=== Begin Enclosure ===
/-- C.RRR, the operand bits of paired word 0. -/
structure RRR where
  ra : BitVec 4
  rb : BitVec 4
  rc : BitVec 4
  sc : BitVec 3
  deriving DecidableEq, Repr

/-- The operand bits of C.RRR. -/
def RRR.pack (f : RRR) : BitVec 15 := f.ra ++ f.rb ++ f.rc ++ f.sc

/-- The fields of C.RRR. -/
def RRR.unpack (w : BitVec 15) : RRR :=
  ⟨w.extractLsb' 11 4, w.extractLsb' 7 4, w.extractLsb' 3 4, w.extractLsb' 0 3⟩

/-- A decoded value, or an encoding fault: the number of the field within its word, and for a whole bundle the class-0
cause, slot × 16 + field (02 R35, 03 R62). -/
inductive Enc (α : Type) where
  | ok (a : α)
  | error (n : Nat)
  deriving DecidableEq, Repr

/-- The 4-bit field of a P or K register (02 R34). -/
def pField (p : BitVec 3) : BitVec 4 := 0#1 ++ p

/-- The fn field of a modifier in bit 0. -/
def bitFn (b : Bool) : BitVec 4 := 0#3 ++ BitVec.ofBool b

/-- Field `n` is reserved (03 R61). -/
def zero4 (n : Nat) (r : BitVec 4) (k : Enc Instr) : Enc Instr := if r = 0 then k else .error n

/-- Field `n` is a P or K field (03 R61). -/
def pOf (n : Nat) (r : BitVec 4) (k : BitVec 3 → Enc Instr) : Enc Instr :=
  if r.extractLsb' 3 1 = 1 then .error n else k (r.extractLsb' 0 3)

/-- Field `n` names the even register of a pair (03 R61). -/
def pairOf (n : Nat) (r : BitVec 4) (k : RegPair → Enc Instr) : Enc Instr :=
  if r.extractLsb' 0 1 = 1 then .error n else k (r.extractLsb' 1 3)

/-- Field 5, an fn field of which only bit 0 is defined. -/
def bitOf (fn : BitVec 4) (k : Bool → Enc Instr) : Enc Instr :=
  if fn = 0 then k false else if fn = 1 then k true else .error 5

/-! ### Roles of the fields of A.RRRR (05 Tables 5.2-5.7, 11 Table 11.5, 12 Table 12.3) -/

/-- Fields d a b – –. -/
def dab (f : RRRR) (k : Reg → Reg → Reg → Instr) : Enc Instr :=
  zero4 4 f.rc (zero4 5 f.fn (.ok (k f.rd f.ra f.rb)))
/-- Fields d a – – –. -/
def da (f : RRRR) (k : Reg → Reg → Instr) : Enc Instr :=
  zero4 3 f.rb (zero4 4 f.rc (zero4 5 f.fn (.ok (k f.rd f.ra))))
/-- Fields d a b c –. -/
def dabc (f : RRRR) (k : Reg → Reg → Reg → Reg → Instr) : Enc Instr :=
  zero4 5 f.fn (.ok (k f.rd f.ra f.rb f.rc))
/-- Fields pd a b – –. -/
def pab (f : RRRR) (k : PredReg → Reg → Reg → Instr) : Enc Instr :=
  pOf 1 f.rd fun d => zero4 4 f.rc (zero4 5 f.fn (.ok (k d f.ra f.rb)))
/-- Fields pd pa pb – –. -/
def ppp (f : RRRR) (k : PredReg → PredReg → PredReg → Instr) : Enc Instr :=
  pOf 1 f.rd fun d => pOf 2 f.ra fun a => pOf 3 f.rb fun b => zero4 4 f.rc (zero4 5 f.fn (.ok (k d a b)))
/-- PMOV: pd pa – – –. -/
def pmov (f : RRRR) : Enc Instr :=
  pOf 1 f.rd fun d => pOf 2 f.ra fun a => zero4 3 f.rb (zero4 4 f.rc (zero4 5 f.fn (.ok (.pmov d a))))
/-- SEL: d a b pc –. -/
def sel (f : RRRR) : Enc Instr := pOf 4 f.rc fun c => zero4 5 f.fn (.ok (.sel f.rd f.ra f.rb c))
/-- PMK: rb is reserved when fn is 0 or 2, and fn values 4 to 15 are undefined (05 R100). -/
def pmk (f : RRRR) : Enc Instr :=
  match f.fn with
  | 0 => zero4 3 f.rb (.ok (.pmk f.rd f.ra f.rc .ver))
  | 1 => .ok (.pmk f.rd f.ra f.rc (.tlm f.rb))
  | 2 => zero4 3 f.rb (.ok (.pmk f.rd f.ra f.rc .imm))
  | 3 => .ok (.pmk f.rd f.ra f.rc (.peer f.rb))
  | _ => .error 5
/-- PSET: d a b – fn (05 R103). -/
def pset (f : RRRR) : Enc Instr :=
  zero4 4 f.rc <| match f.fn with
  | 0 => .ok (.pset f.rd f.ra f.rb .fmt)
  | 1 => .ok (.pset f.rd f.ra f.rb .blk)
  | 2 => .ok (.pset f.rd f.ra f.rb .id)
  | 3 => .ok (.pset f.rd f.ra f.rb .loc)
  | _ => .error 5
/-- PGET: d a – – fn (05 R103). -/
def pget (f : RRRR) : Enc Instr :=
  zero4 3 f.rb <| zero4 4 f.rc <| match f.fn with
  | 0 => .ok (.pget f.rd f.ra .fmt)
  | 1 => .ok (.pget f.rd f.ra .blk)
  | 2 => .ok (.pget f.rd f.ra .space)
  | 3 => .ok (.pget f.rd f.ra .id)
  | 4 => .ok (.pget f.rd f.ra .loc)
  | _ => .error 5
/-- PIDX: d a b – fn; under fn 1 rd and ra are pair fields (05 R102). -/
def pidx (f : RRRR) : Enc Instr :=
  match f.fn with
  | 0 => zero4 4 f.rc (.ok (.pidx (.one f.rd f.ra) f.rb))
  | 1 => pairOf 1 f.rd fun d => pairOf 2 f.ra fun a => zero4 4 f.rc (.ok (.pidx (.pair d a) f.rb))
  | _ => zero4 4 f.rc (.error 5)
/-- FCVT.bf16.f32.rn: fn 0 or 1 (05 Table 5.7). -/
def cvtRn (f : RRRR) : Enc Instr :=
  zero4 3 f.rb (zero4 4 f.rc (bitOf f.fn fun s => .ok (.fcvtBf16F32Rn f.rd f.ra s)))
/-- FCVT.bf16.f32.sr: fn 0 or 1, with rb (05 Table 5.7). -/
def cvtSr (f : RRRR) : Enc Instr :=
  zero4 4 f.rc (bitOf f.fn fun s => .ok (.fcvtBf16F32Sr f.rd f.ra f.rb s))
/-- FCVT.f16: fn 0, 1 or 2 (05 Table 5.7). -/
def cvtF16 (f : RRRR) : Enc Instr :=
  zero4 3 f.rb <| zero4 4 f.rc <| match f.fn with
  | 0 => .ok (.fcvtF16 f.rd f.ra .toF16)
  | 1 => .ok (.fcvtF16 f.rd f.ra .toF32)
  | 2 => .ok (.fcvtF16 f.rd f.ra .toF16Sat)
  | _ => .error 5
/-- dest, P, and P or a scalar chosen by fn (12 Table 12.3). DESIGN CHOICE: under an undefined fn the kind of rc is not known, so fn is
reported and never rc (log entry 65). -/
def vsrc (f : RRRR) (k : Reg → Reg → RegPair → VSrc → Instr) : Enc Instr :=
  pairOf 3 f.rb fun b =>
  match f.fn with
  | 0 => pairOf 4 f.rc fun c => .ok (k f.rd f.ra b (.array c))
  | 1 => .ok (k f.rd f.ra b (.sf f.rc))
  | 2 => .ok (k f.rd f.ra b (.si f.rc))
  | _ => .error 5
/-- dest, P, – and fn 0. -/
def vab (f : RRRR) (k : Reg → Reg → RegPair → Instr) : Enc Instr :=
  pairOf 3 f.rb fun b => zero4 4 f.rc (zero4 5 f.fn (.ok (k f.rd f.ra b)))
/-- dest, P, a register and fn 0. -/
def vabc (f : RRRR) (k : Reg → Reg → RegPair → Reg → Instr) : Enc Instr :=
  pairOf 3 f.rb fun b => zero4 5 f.fn (.ok (k f.rd f.ra b f.rc))
/-- VQNT: P, P, a register. -/
def vqnt (f : RRRR) : Enc Instr :=
  pairOf 2 f.ra fun a => pairOf 3 f.rb fun b => zero4 5 f.fn (.ok (.vqnt f.rd a b f.rc))
/-- VMXS: P, P, –. -/
def vmxs (f : RRRR) : Enc Instr :=
  pairOf 2 f.ra fun a => pairOf 3 f.rb fun b => zero4 4 f.rc (zero4 5 f.fn (.ok (.vmxs f.rd a b)))
/-- VDOT: one element, P, P. -/
def vdot (f : RRRR) : Enc Instr :=
  pairOf 3 f.rb fun b => pairOf 4 f.rc fun c => zero4 5 f.fn (.ok (.vdot f.rd f.ra b c))
/-- VSCAN: fn 0 or 1. -/
def vscan (f : RRRR) : Enc Instr :=
  pairOf 3 f.rb fun b => zero4 4 f.rc (bitOf f.fn fun x => .ok (.vscan f.rd f.ra b x))
/-- VFILL: dest, –, a scalar of the kind fn names. -/
def vfill (f : RRRR) : Enc Instr :=
  zero4 3 f.rb (bitOf f.fn fun x => .ok (.vfill f.rd f.ra (if x then .si f.rc else .fp32 f.rc)))
/-- VIOTA: dest, –, a register. -/
def viota (f : RRRR) : Enc Instr := zero4 3 f.rb (zero4 5 f.fn (.ok (.viota f.rd f.ra f.rc)))
/-- VSORTK: rc names the permutation under fn 1 and is reserved under fn 0. DESIGN CHOICE: under an undefined fn it is neither, and fn is
reported (log entry 65). -/
def vsortk (f : RRRR) : Enc Instr :=
  match f.fn with
  | 0 => zero4 4 f.rc (.ok (.vsortk f.rd f.ra f.rb none))
  | 1 => .ok (.vsortk f.rd f.ra f.rb (some f.rc))
  | _ => .error 5
/-- VHIST: fn 0 or 1. -/
def vhist (f : RRRR) : Enc Instr := bitOf f.fn fun x => .ok (.vhist f.rd f.ra f.rb f.rc x)
/-- VAND to VANDN: fn 0, or 1 for .sb. -/
def vbits (f : RRRR) (k : Reg → Reg → Reg → VBits → Instr) : Enc Instr :=
  bitOf f.fn fun x => .ok (k f.rd f.ra f.rb (if x then .sb f.rc else .array f.rc))
/-- VSHL to VSHR.s. -/
def vshift (f : RRRR) (k : Reg → Reg → Reg → Reg → Instr) : Enc Instr :=
  zero4 5 f.fn (.ok (k f.rd f.ra f.rb f.rc))
/-- MZERO: only rc. -/
def mzero (f : RRRR) : Enc Instr := zero4 2 f.ra (zero4 3 f.rb (zero4 5 f.fn (.ok (.mzero f.rd f.rc))))
/-- LATB: B pair and descriptor. -/
def latb (f : RRRR) : Enc Instr :=
  pairOf 2 f.ra fun a => zero4 3 f.rb (zero4 5 f.fn (.ok (.latb f.rd a f.rc)))
/-- A slack class in fn bits 3:1, with bit 0 reserved. -/
def classFn (fn : BitVec 4) (k : SlackReg → Enc Instr) : Enc Instr :=
  if fn.extractLsb' 0 1 = 1 then .error 5 else k (fn.extractLsb' 1 3)
/-- ROTB: only the slack class. -/
def rotb (f : RRRR) : Enc Instr :=
  zero4 2 f.ra (zero4 3 f.rb (zero4 4 f.rc (classFn f.fn fun k => .ok (.rotb f.rd k))))
/-- MST: destination, descriptor, slack class and SAT. -/
def mst (f : RRRR) : Enc Instr :=
  zero4 3 f.rb (.ok (.mst f.rd f.ra f.rc (f.fn.extractLsb' 1 3) (f.fn.extractLsb' 0 1 = 1)))
/-- MLDC: source, descriptor and slack class. -/
def mldc (f : RRRR) : Enc Instr :=
  zero4 3 f.rb (classFn f.fn fun k => .ok (.mldc f.rd f.ra f.rc k))
/-- MSCL: fn 0 for .f32 and 1 for .s32. -/
def mscl (f : RRRR) : Enc Instr := zero4 3 f.rb (bitOf f.fn fun s => .ok (.mscl f.rd f.ra f.rc s))
/-- MMA: A pair, B pair, descriptor and OVW. -/
def mma (f : RRRR) (k : Reg → RegPair → RegPair → Reg → Bool → Instr) : Enc Instr :=
  pairOf 2 f.ra fun a => pairOf 3 f.rb fun b => bitOf f.fn fun o => .ok (k f.rd a b f.rc o)
/-- MMAL: A pair, descriptor and OVW. -/
def mmal (f : RRRR) (k : Reg → RegPair → Reg → Bool → Instr) : Enc Instr :=
  pairOf 2 f.ra fun a => zero4 3 f.rb (bitOf f.fn fun o => .ok (k f.rd a f.rc o))

/-- The instructions of format A.RRRR (03 Tables 3.2, 3.4); field 0 stands for a code that has no such form. -/
def decRRRR (op : BitVec 8) (f : RRRR) : Enc Instr :=
  match op.toNat with
  | 0x00 => dab f .add
  | 0x01 => dab f .sub
  | 0x03 => dab f .mul
  | 0x05 => dab f .mulhS
  | 0x06 => dab f .mulhZ
  | 0x07 => dab f .divS
  | 0x08 => dab f .divZ
  | 0x09 => dab f .remS
  | 0x0A => dab f .remZ
  | 0x10 => dab f .and
  | 0x11 => dab f .or
  | 0x12 => dab f .xor
  | 0x13 => dab f .andn
  | 0x18 => dab f .shl
  | 0x1A => dab f .shrZ
  | 0x1C => dab f .shrS
  | 0x1E => dab f .rot
  | 0x20 => dab f .minS
  | 0x21 => dab f .minZ
  | 0x22 => dab f .maxS
  | 0x23 => dab f .maxZ
  | 0x24 => da f .abs
  | 0x25 => da f .clz
  | 0x26 => da f .ctz
  | 0x27 => da f .popc
  | 0x28 => da f .bswap
  | 0x2C => da f .sext8
  | 0x2D => da f .sext16
  | 0x2E => da f .sext32
  | 0x33 => sel f
  | 0x34 => ppp f .pand
  | 0x35 => ppp f .por
  | 0x36 => ppp f .pxor
  | 0x37 => ppp f .pandn
  | 0x38 => pmov f
  | 0x39 => pmk f
  | 0x3A => dab f .padd
  | 0x3C => pset f
  | 0x3D => pget f
  | 0x3E => pidx f
  | 0x40 => da f .fsgnAbs
  | 0x41 => da f .fsgnNeg
  | 0x42 => dab f .fsgnCopy
  | 0x43 => dab f .fadd
  | 0x44 => dab f .fsub
  | 0x45 => dab f .fmul
  | 0x46 => dabc f .ffma
  | 0x47 => dabc f .ffms
  | 0x48 => dabc f .fnma
  | 0x49 => dabc f .fnms
  | 0x4A => dab f .fdiv
  | 0x4B => da f .fsqrt
  | 0x4C => dab f .fmin
  | 0x4D => dab f .fmax
  | 0x4E => da f .fclass
  | 0x50 => pab f .fcmpEq
  | 0x51 => pab f .fcmpLt
  | 0x52 => pab f .fcmpLe
  | 0x53 => pab f .fcmpUn
  | 0x58 => da f .fcvtF32S32
  | 0x59 => da f .fcvtS32F32Rz
  | 0x5A => da f .fcvtS32F32Rn
  | 0x5B => da f .fcvtF32Z32
  | 0x5C => cvtRn f
  | 0x5D => cvtSr f
  | 0x5E => da f .fcvtF32Bf16
  | 0x5F => cvtF16 f
  | 0x60 => pab f .cmpEq
  | 0x61 => pab f .cmpNe
  | 0x62 => pab f .cmpLtS
  | 0x63 => pab f .cmpLtZ
  | 0x64 => pab f .cmpLeS
  | 0x65 => pab f .cmpLeZ
  | 0x80 => vsrc f .vadd
  | 0x81 => vsrc f .vsub
  | 0x82 => vsrc f .vmul
  | 0x83 => vsrc f .vfma
  | 0x84 => vsrc f .vmin
  | 0x85 => vsrc f .vmax
  | 0x86 => vab f .vabs
  | 0x87 => vab f .vneg
  | 0x88 => vabc f .vclamp
  | 0x90 => vab f .vcvt
  | 0x91 => vqnt f
  | 0x92 => vabc f .vdq
  | 0x93 => vmxs f
  | 0x94 => vab f .vsum
  | 0x95 => vab f .vamax
  | 0x96 => vdot f
  | 0x97 => vscan f
  | 0x98 => vab f .vexp2
  | 0x99 => vsrc f .vdiv
  | 0x9A => vab f .vsqrt
  | 0x9B => vab f .vrsq
  | 0x9C => vsrc f .vcmpEq
  | 0x9D => vsrc f .vcmpLt
  | 0x9E => vsrc f .vcmpLe
  | 0xA0 => vsrc f .vsel
  | 0xA1 => vfill f
  | 0xA2 => viota f
  | 0xA3 => vabc f .vgath
  | 0xA4 => vabc f .vscat
  | 0xA5 => vsortk f
  | 0xA6 => vhist f
  | 0xA8 => vbits f .vand
  | 0xA9 => vbits f .vor
  | 0xAA => vbits f .vxor
  | 0xAB => vbits f .vandn
  | 0xAC => vshift f .vshl
  | 0xAD => vshift f .vshrZ
  | 0xAE => vshift f .vshrS
  | 0xC0 => da f .mcfg
  | 0xC1 => mzero f
  | 0xC2 => latb f
  | 0xC3 => rotb f
  | 0xC4 => mst f
  | 0xC5 => mldc f
  | 0xC6 => mscl f
  | 0xC8 => mma f .mmaE4m3
  | 0xC9 => mma f .mmaE5m2
  | 0xCA => mma f .mmaE3m2
  | 0xCB => mma f .mmaE2m3
  | 0xCC => mma f .mmaE2m1
  | 0xCD => mma f .mmaBf16
  | 0xCE => mma f .mmaF16
  | 0xCF => mma f .mmaS8
  | 0xD0 => mmal f .mmalE4m3
  | 0xD1 => mmal f .mmalE5m2
  | 0xD2 => mmal f .mmalE3m2
  | 0xD3 => mmal f .mmalE2m3
  | 0xD4 => mmal f .mmalE2m1
  | 0xD5 => mmal f .mmalBf16
  | 0xD6 => mmal f .mmalF16
  | 0xD7 => mmal f .mmalS8
  | _ => .error 0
=== End Enclosure ===
§ WHAT THE TASK ASKS: Within the material above, transcribe exactly the lines that run from the line holding "vabc f .vdq" through the line holding "vsrc f .vcmpLt".

§ ANSWER BELOW:
  | 0x92 => vabc f .vdq
  | 0x93 => vmxs f
  | 0x94 => vab f .vsum
  | 0x95 => vab f .vamax
  | 0x96 => vdot f
  | 0x97 => vscan f
  | 0x98 => vab f .vexp2
  | 0x99 => vsrc f .vdiv
  | 0x9A => vab f .vsqrt
  | 0x9B => vab f .vrsq
  | 0x9C => vsrc f .vcmpEq
  | 0x9D => vsrc f .vcmpLt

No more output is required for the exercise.